Duration: 1 September 2022 to 31 August 2025
Grant PID2021-124361OB-C31 funded by MCIN/AEI/10.13039/501100011033 and by ERDF, EU A way of making Europe
PI: Paolo Rosso
Members: José Miguel Benedí, Jon Ander Gómez, Jorge González, Reynier Ortega

One of the main Digitalization Challenges in terms of citizenship civil rights is linked to the defense of equality in the digital world. In social life, to defend equality means work for increasing opportunities of minorities and people with less economic and cultural resources. Social sciences research showed from its very beginning that stereotypes and prejudices about ethnic minority groups and women are one of the main difficulties that members of these groups must overcome to develop their maximum potential as human beings. These stereotypes and prejudices that discriminate women and minorities are embedded in everyday language. This means that are learned, and sometimes enhanced, by our AI systems that use NLP techniques. As a good amount of research in social bias has shown, the automation of decisions may reproduce prejudices and stereotypes leading to further discrimination and inequality. To fight against this important problem, our FairTransNLP-Stereotypes project aims to develop a research strategy in order to mitigate the inclusion of prejudices and stereotypes into machine learning models. First, we will propose a new approach to identify stereotypes and prejudices in social media.

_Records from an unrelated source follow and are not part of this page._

/-! `modTile` changes tiles. -/
@[simp] theorem modTile_pending (s : State) (n : Nat) (g : Tile → Tile) : (s.modTile n g).pending = s.pending := rfl
@[simp] theorem modTile_csr (s : State) (n : Nat) (g : Tile → Tile) : (s.modTile n g).csr = s.csr := rfl
@[simp] theorem modTile_act (s : State) (n : Nat) (g : Tile → Tile) : (s.modTile n g).act = s.act := rfl
@[simp] theorem modTile_mem (s : State) (n : Nat) (g : Tile → Tile) : (s.modTile n g).mem = s.mem := rfl
@[simp] theorem modTile_ue (s : State) (n : Nat) (g : Tile → Tile) : (s.modTile n g).ue = s.ue := rfl
@[simp] theorem modTile_ce (s : State) (n : Nat) (g : Tile → Tile) : (s.modTile n g).ce = s.ce := rfl
@[simp] theorem modTile_stn (s : State) (n : Nat) (g : Tile → Tile) : (s.modTile n g).stn = s.stn := rfl
@[simp] theorem modTile_aclk (s : State) (n : Nat) (g : Tile → Tile) : (s.modTile n g).aclk = s.aclk := rfl
@[simp] theorem modTile_aclk6 (s : State) (n : Nat) (g : Tile → Tile) : (s.modTile n g).aclk6 = s.aclk6 := rfl
@[simp] theorem modTile_mclk (s : State) (n : Nat) (g : Tile → Tile) : (s.modTile n g).mclk = s.mclk := rfl
@[simp] theorem modTile_frozen (s : State) (n : Nat) (g : Tile → Tile) : (s.modTile n g).frozen = s.frozen := rfl
@[simp] theorem modTile_rings (s : State) (n : Nat) (g : Tile → Tile) : (s.modTile n g).rings = s.rings := rfl
@[simp] theorem modTile_arb (s : State) (n : Nat) (g : Tile → Tile) : (s.modTile n g).arb = s.arb := rfl
@[simp] theorem modTile_flt (s : State) (n : Nat) (g : Tile → Tile) : (s.modTile n g).flt = s.flt := rfl
@[simp] theorem modTile_bias (s : State) (n : Nat) (g : Tile → Tile) : (s.modTile n g).bias = s.bias := rfl
@[simp] theorem modTile_flip (s : State) (n : Nat) (g : Tile → Tile) : (s.modTile n g).flip = s.flip := rfl
@[simp] theorem modTile_homes (s : State) (n : Nat) (g : Tile → Tile) : (s.modTile n g).homes = s.homes := rfl
@[simp] theorem modTile_cores (s : State) (n : Nat) (g : Tile → Tile) : (s.modTile n g).cores = s.cores := rfl
@[simp] theorem modTile_mesh (s : State) (n : Nat) (g : Tile → Tile) : (s.modTile n g).mesh = s.mesh := rfl
@[simp] theorem modTile_mcs (s : State) (n : Nat) (g : Tile → Tile) : (s.modTile n g).mcs = s.mcs := rfl
@[simp] theorem modTile_fab (s : State) (n : Nat) (g : Tile → Tile) : (s.modTile n g).fab = s.fab := rfl
@[simp] theorem modTile_jobs (s : State) (n : Nat) (g : Tile → Tile) : (s.modTile n g).jobs = s.jobs := rfl
@[simp] theorem modTile_engine (s : State) (n : Nat) (g : Tile → Tile) : (s.modTile n g).engine = s.engine := rfl
@[simp] theorem modTile_sched (s : State) (n : Nat) (g : Tile → Tile) : (s.modTile n g).sched = s.sched := rfl
@[simp] theorem modTile_io (s : State) (n : Nat) (g : Tile → Tile) : (s.modTile n g).io = s.io := rfl
@[simp] theorem modTile_sys (s : State) (n : Nat) (g : Tile → Tile) : (s.modTile n g).sys = s.sys := rfl
@[simp] theorem modTile_image (s : State) (n : Nat) (g : Tile → Tile) : (s.modTile n g).image = s.image := rfl
@[simp] theorem modTile_readData (s : State) (n : Nat) (g : Tile → Tile) : (s.modTile n g).readData = s.readData := rfl
@[simp] theorem modTile_freeCtr (s : State) (n : Nat) (g : Tile → Tile) : (s.modTile n g).freeCtr = s.freeCtr := rfl

/-! `store` changes mem, ue, ce. -/
@[simp] theorem store_pending (s : State) (a : Nat) (l : List Byte) : (s.store a l).pending = s.pending := rfl
@[simp] theorem store_csr (s : State) (a : Nat) (l : List Byte) : (s.store a l).csr = s.csr := rfl
@[simp] theorem store_act (s : State) (a : Nat) (l : List Byte) : (s.store a l).act = s.act := rfl
@[simp] theorem store_stn (s : State) (a : Nat) (l : List Byte) : (s.store a l).stn = s.stn := rfl
@[simp] theorem store_aclk (s : State) (a : Nat) (l : List Byte) : (s.store a l).aclk = s.aclk := rfl
@[simp] theorem store_aclk6 (s : State) (a : Nat) (l : List Byte) : (s.store a l).aclk6 = s.aclk6 := rfl
@[simp] theorem store_mclk (s : State) (a : Nat) (l : List Byte) : (s.store a l).mclk = s.mclk := rfl
@[simp] theorem store_frozen (s : State) (a : Nat) (l : List Byte) : (s.store a l).frozen = s.frozen := rfl
@[simp] theorem store_tiles (s : State) (a : Nat) (l : List Byte) : (s.store a l).tiles = s.tiles := rfl
@[simp] theorem store_rings (s : State) (a : Nat) (l : List Byte) : (s.store a l).rings = s.rings := rfl
@[simp] theorem store_arb (s : State) (a : Nat) (l : List Byte) : (s.store a l).arb = s.arb := rfl
@[simp] theorem store_flt (s : State) (a : Nat) (l : List Byte) : (s.store a l).flt = s.flt := rfl
@[simp] theorem store_bias (s : State) (a : Nat) (l : List Byte) : (s.store a l).bias = s.bias := rfl
@[simp] theorem store_flip (s : State) (a : Nat) (l : List Byte) : (s.store a l).flip = s.flip := rfl
@[simp] theorem store_homes (s : State) (a : Nat) (l : List Byte) : (s.store a l).homes = s.homes := rfl
@[simp] theorem store_cores (s : State) (a : Nat) (l : List Byte) : (s.store a l).cores = s.cores := rfl
@[simp] theorem store_mesh (s : State) (a : Nat) (l : List Byte) : (s.store a l).mesh = s.mesh := rfl
@[simp] theorem store_mcs (s : State) (a : Nat) (l : List Byte) : (s.store a l).mcs = s.mcs := rfl
@[simp] theorem store_fab (s : State) (a : Nat) (l : List Byte) : (s.store a l).fab = s.fab := rfl
@[simp] theorem store_jobs (s : State) (a : Nat) (l : List Byte) : (s.store a l).jobs = s.jobs := rfl
@[simp] theorem store_engine (s : State) (a : Nat) (l : List Byte) : (s.store a l).engine = s.engine := rfl
@[simp] theorem store_sched (s : State) (a : Nat) (l : List Byte) : (s.store a l).sched = s.sched := rfl
@[simp] theorem store_io (s : State) (a : Nat) (l : List Byte) : (s.store a l).io = s.io := rfl
@[simp] theorem store_sys (s : State) (a : Nat) (l : List Byte) : (s.store a l).sys = s.sys := rfl
@[simp] theorem store_image (s : State) (a : Nat) (l : List Byte) : (s.store a l).image = s.image := rfl
@[simp] theorem store_readData (s : State) (a : Nat) (l : List Byte) : (s.store a l).readData = s.readData := rfl
@[simp] theorem store_freeCtr (s : State) (a : Nat) (l : List Byte) : (s.store a l).freeCtr = s.freeCtr := rfl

We aim to study several targets (e.g. immigrants and women) in texts and memes, considering both implicit and explicit rethorical strategies to discriminate minorities in textual and visual information. Second, a comprehensive study of the problem will allow us to develop equitable systems that will include different viewpoints, rather than only representing the majority view. They will be able to operate over data with “conflicting” labels, in order not to marginalise minority views. We will employ the learning with disagreement paradigm and instead of learning only from gold labels, the systems will learn from both the gold labels and the distribution of the labels over multiple annotators, which we will treat as soft label distributions. Models trained with soft labels (i.e., probability distributions over the annotator labels) will reduce the confidence when dealing with unclear cases, not affecting the prediction of clear cases. Finally, our third objective is to make all these systems explainable for humans, developing fair and transparent systems for the identification of stereotypes and prejudices in social media texts and memes. This is a crucial factor in real-life applications both for developers to better understand their systems behaviour and for users to gain trust in the system. We will incorporate into the systems techniques as LIME, the masking technique, and the attention mechanisms in order to make sure that our systems could provide transparent and understandable explanations for their decisions. We will organise, together with members of the UB and UNED teams, two shared tasks on the identification of racial stereotypes and of sexism in memes. These benchmark scenarios will allow us to test systems under the learning with disagreement paradigm. Exploiting the standard metrics for gold labels, we will be able to compare the effect of different loss functions for the soft labels. We will evaluate the performance of the systems using metrics such as cross-entropy and Kullback-Leibler divergence. Moreover, we will also evaluate their fairness and transparency employing the diagnostic methodology we will jointly propose in the first part of the coordinated FairTransNLP project.